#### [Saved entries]
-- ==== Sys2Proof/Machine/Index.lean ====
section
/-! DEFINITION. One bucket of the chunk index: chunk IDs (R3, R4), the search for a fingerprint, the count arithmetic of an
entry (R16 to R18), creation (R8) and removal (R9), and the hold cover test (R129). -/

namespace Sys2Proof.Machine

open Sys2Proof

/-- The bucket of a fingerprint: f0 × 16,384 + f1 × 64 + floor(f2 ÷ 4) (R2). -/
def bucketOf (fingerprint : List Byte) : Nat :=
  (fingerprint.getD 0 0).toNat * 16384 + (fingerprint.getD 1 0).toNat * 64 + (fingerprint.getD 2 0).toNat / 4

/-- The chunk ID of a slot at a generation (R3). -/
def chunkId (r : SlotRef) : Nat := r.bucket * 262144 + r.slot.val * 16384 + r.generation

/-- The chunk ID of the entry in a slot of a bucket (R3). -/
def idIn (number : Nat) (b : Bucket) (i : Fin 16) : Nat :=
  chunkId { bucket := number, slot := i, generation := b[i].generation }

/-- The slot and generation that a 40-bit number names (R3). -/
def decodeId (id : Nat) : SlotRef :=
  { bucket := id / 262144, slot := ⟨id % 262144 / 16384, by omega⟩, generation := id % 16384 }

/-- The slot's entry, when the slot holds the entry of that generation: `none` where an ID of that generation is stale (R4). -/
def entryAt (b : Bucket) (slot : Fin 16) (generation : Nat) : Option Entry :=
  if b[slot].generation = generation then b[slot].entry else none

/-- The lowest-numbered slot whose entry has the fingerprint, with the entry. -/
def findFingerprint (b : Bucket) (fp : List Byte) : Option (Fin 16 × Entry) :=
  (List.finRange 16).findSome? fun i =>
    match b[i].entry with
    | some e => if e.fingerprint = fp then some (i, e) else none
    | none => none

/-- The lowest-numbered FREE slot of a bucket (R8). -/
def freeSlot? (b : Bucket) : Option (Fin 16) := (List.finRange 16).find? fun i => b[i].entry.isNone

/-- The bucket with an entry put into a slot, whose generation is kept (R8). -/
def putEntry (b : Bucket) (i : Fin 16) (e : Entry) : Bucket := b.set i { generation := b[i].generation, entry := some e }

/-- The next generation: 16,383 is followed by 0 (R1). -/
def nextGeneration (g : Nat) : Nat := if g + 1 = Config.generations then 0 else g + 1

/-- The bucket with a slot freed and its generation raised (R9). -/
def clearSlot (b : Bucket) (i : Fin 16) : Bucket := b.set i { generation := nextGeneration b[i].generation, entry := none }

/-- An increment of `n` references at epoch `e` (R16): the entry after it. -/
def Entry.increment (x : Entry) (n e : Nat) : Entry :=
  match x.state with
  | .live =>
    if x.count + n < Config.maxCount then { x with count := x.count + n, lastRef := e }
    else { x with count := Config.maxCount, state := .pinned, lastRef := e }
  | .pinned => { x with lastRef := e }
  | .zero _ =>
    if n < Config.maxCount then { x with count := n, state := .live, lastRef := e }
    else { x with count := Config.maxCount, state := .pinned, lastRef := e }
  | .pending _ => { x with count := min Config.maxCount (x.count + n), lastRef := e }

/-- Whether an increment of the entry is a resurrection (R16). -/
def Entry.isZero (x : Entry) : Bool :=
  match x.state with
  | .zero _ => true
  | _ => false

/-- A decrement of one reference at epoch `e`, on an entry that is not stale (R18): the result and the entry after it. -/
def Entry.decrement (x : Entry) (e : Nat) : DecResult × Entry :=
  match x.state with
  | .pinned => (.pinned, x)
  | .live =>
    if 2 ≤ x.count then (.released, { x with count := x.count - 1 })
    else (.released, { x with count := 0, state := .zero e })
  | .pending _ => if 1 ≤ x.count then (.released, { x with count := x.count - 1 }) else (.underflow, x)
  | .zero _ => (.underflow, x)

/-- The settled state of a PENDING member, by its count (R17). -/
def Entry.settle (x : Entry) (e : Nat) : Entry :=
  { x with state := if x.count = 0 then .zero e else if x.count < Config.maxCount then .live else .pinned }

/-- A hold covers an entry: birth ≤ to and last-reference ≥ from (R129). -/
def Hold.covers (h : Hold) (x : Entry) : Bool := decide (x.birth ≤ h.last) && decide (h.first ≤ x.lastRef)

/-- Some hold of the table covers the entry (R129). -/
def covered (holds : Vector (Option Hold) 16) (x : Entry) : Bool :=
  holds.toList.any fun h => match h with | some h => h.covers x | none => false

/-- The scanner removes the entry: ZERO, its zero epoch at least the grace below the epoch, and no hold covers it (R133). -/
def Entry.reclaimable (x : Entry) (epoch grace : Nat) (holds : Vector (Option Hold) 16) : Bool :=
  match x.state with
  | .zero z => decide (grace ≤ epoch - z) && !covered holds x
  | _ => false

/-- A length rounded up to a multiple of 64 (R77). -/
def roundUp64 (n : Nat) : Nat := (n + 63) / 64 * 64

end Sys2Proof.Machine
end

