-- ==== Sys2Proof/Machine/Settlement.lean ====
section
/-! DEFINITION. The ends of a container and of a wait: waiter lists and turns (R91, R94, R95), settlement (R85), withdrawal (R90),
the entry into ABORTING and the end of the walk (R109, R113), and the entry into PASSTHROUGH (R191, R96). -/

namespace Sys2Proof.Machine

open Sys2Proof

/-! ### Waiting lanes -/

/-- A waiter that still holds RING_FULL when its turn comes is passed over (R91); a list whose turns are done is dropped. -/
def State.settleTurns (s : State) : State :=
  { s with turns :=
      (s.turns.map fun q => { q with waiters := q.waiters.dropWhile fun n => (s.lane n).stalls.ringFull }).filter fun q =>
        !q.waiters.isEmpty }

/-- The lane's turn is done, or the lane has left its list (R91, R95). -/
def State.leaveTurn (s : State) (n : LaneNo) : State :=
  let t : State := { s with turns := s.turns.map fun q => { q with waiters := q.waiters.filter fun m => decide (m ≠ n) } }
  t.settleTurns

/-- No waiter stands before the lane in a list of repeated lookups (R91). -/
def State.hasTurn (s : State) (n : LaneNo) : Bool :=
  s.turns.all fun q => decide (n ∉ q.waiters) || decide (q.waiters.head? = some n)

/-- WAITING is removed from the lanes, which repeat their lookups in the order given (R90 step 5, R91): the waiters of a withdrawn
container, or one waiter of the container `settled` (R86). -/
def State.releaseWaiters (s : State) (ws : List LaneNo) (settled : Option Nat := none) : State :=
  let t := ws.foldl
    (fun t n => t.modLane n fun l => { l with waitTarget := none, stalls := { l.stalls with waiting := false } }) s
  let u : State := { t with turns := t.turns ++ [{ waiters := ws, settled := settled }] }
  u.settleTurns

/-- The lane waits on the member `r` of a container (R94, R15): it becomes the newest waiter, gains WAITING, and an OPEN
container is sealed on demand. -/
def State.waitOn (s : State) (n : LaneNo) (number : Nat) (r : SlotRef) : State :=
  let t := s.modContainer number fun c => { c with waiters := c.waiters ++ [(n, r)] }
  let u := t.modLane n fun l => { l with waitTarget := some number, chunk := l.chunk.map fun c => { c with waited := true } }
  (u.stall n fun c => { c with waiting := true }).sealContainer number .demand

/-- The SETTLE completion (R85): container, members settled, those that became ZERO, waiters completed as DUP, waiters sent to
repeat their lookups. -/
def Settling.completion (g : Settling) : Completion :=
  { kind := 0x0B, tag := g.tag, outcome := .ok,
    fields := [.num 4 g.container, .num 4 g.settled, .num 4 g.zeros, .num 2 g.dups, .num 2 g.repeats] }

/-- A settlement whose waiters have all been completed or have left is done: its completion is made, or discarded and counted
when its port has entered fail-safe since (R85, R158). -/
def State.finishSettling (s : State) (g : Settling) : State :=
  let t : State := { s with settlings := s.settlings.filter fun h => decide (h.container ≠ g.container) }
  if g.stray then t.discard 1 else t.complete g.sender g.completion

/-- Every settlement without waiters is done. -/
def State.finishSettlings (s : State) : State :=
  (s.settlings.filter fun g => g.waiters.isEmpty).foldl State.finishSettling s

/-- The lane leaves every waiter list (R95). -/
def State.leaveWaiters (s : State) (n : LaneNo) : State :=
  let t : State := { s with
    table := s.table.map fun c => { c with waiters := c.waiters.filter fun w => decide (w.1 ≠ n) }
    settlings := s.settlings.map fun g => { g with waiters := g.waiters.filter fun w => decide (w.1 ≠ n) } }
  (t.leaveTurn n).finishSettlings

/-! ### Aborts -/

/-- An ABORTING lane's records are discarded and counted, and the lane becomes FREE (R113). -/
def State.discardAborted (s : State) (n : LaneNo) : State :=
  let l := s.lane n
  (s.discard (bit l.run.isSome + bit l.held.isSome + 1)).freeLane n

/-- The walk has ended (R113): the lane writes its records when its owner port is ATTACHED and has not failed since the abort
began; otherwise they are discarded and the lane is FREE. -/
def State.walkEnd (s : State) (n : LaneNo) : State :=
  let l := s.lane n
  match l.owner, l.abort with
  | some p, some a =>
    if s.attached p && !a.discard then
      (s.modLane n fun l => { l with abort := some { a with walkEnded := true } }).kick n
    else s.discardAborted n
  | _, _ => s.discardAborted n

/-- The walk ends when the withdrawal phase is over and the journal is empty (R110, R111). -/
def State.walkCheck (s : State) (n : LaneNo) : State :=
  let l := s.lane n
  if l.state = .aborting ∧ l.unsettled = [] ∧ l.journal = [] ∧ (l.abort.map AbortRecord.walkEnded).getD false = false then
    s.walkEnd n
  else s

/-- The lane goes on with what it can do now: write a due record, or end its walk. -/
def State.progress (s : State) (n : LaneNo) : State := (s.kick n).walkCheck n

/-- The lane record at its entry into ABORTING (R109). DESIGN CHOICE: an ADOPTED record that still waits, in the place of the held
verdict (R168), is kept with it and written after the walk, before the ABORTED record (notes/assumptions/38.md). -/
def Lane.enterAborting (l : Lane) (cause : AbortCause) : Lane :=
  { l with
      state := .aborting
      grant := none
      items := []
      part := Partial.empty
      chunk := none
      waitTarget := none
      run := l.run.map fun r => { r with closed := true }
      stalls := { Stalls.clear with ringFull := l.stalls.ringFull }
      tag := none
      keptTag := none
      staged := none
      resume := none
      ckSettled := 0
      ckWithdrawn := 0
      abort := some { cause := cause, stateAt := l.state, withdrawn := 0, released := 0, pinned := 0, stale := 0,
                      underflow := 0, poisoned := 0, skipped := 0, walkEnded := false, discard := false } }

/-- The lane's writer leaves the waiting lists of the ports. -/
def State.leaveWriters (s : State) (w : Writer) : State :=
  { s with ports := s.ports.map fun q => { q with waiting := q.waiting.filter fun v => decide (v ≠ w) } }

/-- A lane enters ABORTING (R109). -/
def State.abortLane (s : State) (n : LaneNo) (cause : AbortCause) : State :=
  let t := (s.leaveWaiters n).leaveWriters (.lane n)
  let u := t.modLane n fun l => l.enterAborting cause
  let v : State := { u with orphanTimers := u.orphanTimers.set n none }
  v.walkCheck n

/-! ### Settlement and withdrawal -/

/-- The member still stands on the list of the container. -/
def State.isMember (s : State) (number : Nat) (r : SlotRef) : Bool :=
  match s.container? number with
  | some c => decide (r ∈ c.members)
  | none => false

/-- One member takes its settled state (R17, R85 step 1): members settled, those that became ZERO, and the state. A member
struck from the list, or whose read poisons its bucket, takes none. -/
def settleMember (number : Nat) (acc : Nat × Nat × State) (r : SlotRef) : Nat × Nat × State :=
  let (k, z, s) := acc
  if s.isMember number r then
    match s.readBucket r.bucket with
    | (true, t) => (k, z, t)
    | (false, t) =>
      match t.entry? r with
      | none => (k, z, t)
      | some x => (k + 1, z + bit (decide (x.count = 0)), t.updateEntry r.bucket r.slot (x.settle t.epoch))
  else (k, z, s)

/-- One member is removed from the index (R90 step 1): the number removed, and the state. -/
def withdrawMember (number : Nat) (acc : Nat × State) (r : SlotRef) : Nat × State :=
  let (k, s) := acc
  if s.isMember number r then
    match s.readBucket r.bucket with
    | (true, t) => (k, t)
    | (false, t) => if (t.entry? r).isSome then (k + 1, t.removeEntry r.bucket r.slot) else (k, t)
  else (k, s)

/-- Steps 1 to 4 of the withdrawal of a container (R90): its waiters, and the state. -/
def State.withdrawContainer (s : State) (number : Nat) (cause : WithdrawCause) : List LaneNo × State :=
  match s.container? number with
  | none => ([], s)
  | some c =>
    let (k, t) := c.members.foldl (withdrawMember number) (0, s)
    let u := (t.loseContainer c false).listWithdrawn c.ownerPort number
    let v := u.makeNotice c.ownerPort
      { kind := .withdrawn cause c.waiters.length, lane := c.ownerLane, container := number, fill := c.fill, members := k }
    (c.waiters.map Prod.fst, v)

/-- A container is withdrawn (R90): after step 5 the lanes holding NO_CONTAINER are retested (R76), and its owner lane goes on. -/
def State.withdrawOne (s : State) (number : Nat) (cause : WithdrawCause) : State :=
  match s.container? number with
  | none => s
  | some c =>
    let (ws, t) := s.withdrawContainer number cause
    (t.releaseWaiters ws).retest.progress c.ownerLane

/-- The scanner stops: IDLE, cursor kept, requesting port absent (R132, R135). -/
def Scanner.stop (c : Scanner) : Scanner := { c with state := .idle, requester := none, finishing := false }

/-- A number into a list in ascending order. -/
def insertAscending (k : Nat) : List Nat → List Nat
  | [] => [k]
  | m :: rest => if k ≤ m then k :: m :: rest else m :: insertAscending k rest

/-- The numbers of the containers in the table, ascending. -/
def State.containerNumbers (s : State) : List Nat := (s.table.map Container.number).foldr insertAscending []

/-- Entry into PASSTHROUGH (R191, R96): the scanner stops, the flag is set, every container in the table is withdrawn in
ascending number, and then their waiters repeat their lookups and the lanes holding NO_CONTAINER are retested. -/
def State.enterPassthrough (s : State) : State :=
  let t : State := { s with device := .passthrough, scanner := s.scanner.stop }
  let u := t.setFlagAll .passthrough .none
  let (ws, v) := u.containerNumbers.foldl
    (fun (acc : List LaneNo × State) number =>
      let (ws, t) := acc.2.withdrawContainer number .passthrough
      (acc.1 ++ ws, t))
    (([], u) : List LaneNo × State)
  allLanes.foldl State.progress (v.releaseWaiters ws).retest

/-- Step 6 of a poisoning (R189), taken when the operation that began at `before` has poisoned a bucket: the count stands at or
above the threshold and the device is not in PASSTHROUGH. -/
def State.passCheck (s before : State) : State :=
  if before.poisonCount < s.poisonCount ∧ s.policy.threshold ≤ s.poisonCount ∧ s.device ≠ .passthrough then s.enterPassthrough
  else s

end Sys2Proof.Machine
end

#### [Exercise objective]
Once you find the line with "let (k, z, s) := acc" in the entries above, output it and each line after it up to and including the line with "(true, t) => (k, t)", and nothing else.

#### [Written reply]
  let (k, z, s) := acc
  if s.isMember number r then
    match s.readBucket r.bucket with
    | (true, t) => (k, z, t)
    | (false, t) =>
      match t.entry? r with
      | none => (k, z, t)
      | some x => (k + 1, z + bit (decide (x.count = 0)), t.updateEntry r.bucket r.slot (x.settle t.epoch))
  else (k, z, s)

/-- One member is removed from the index (R90 step 1): the number removed, and the state. -/
def withdrawMember (number : Nat) (acc : Nat × State) (r : SlotRef) : Nat × State :=
  let (k, s) := acc
  if s.isMember number r then
    match s.readBucket r.bucket with
    | (true, t) => (k, t)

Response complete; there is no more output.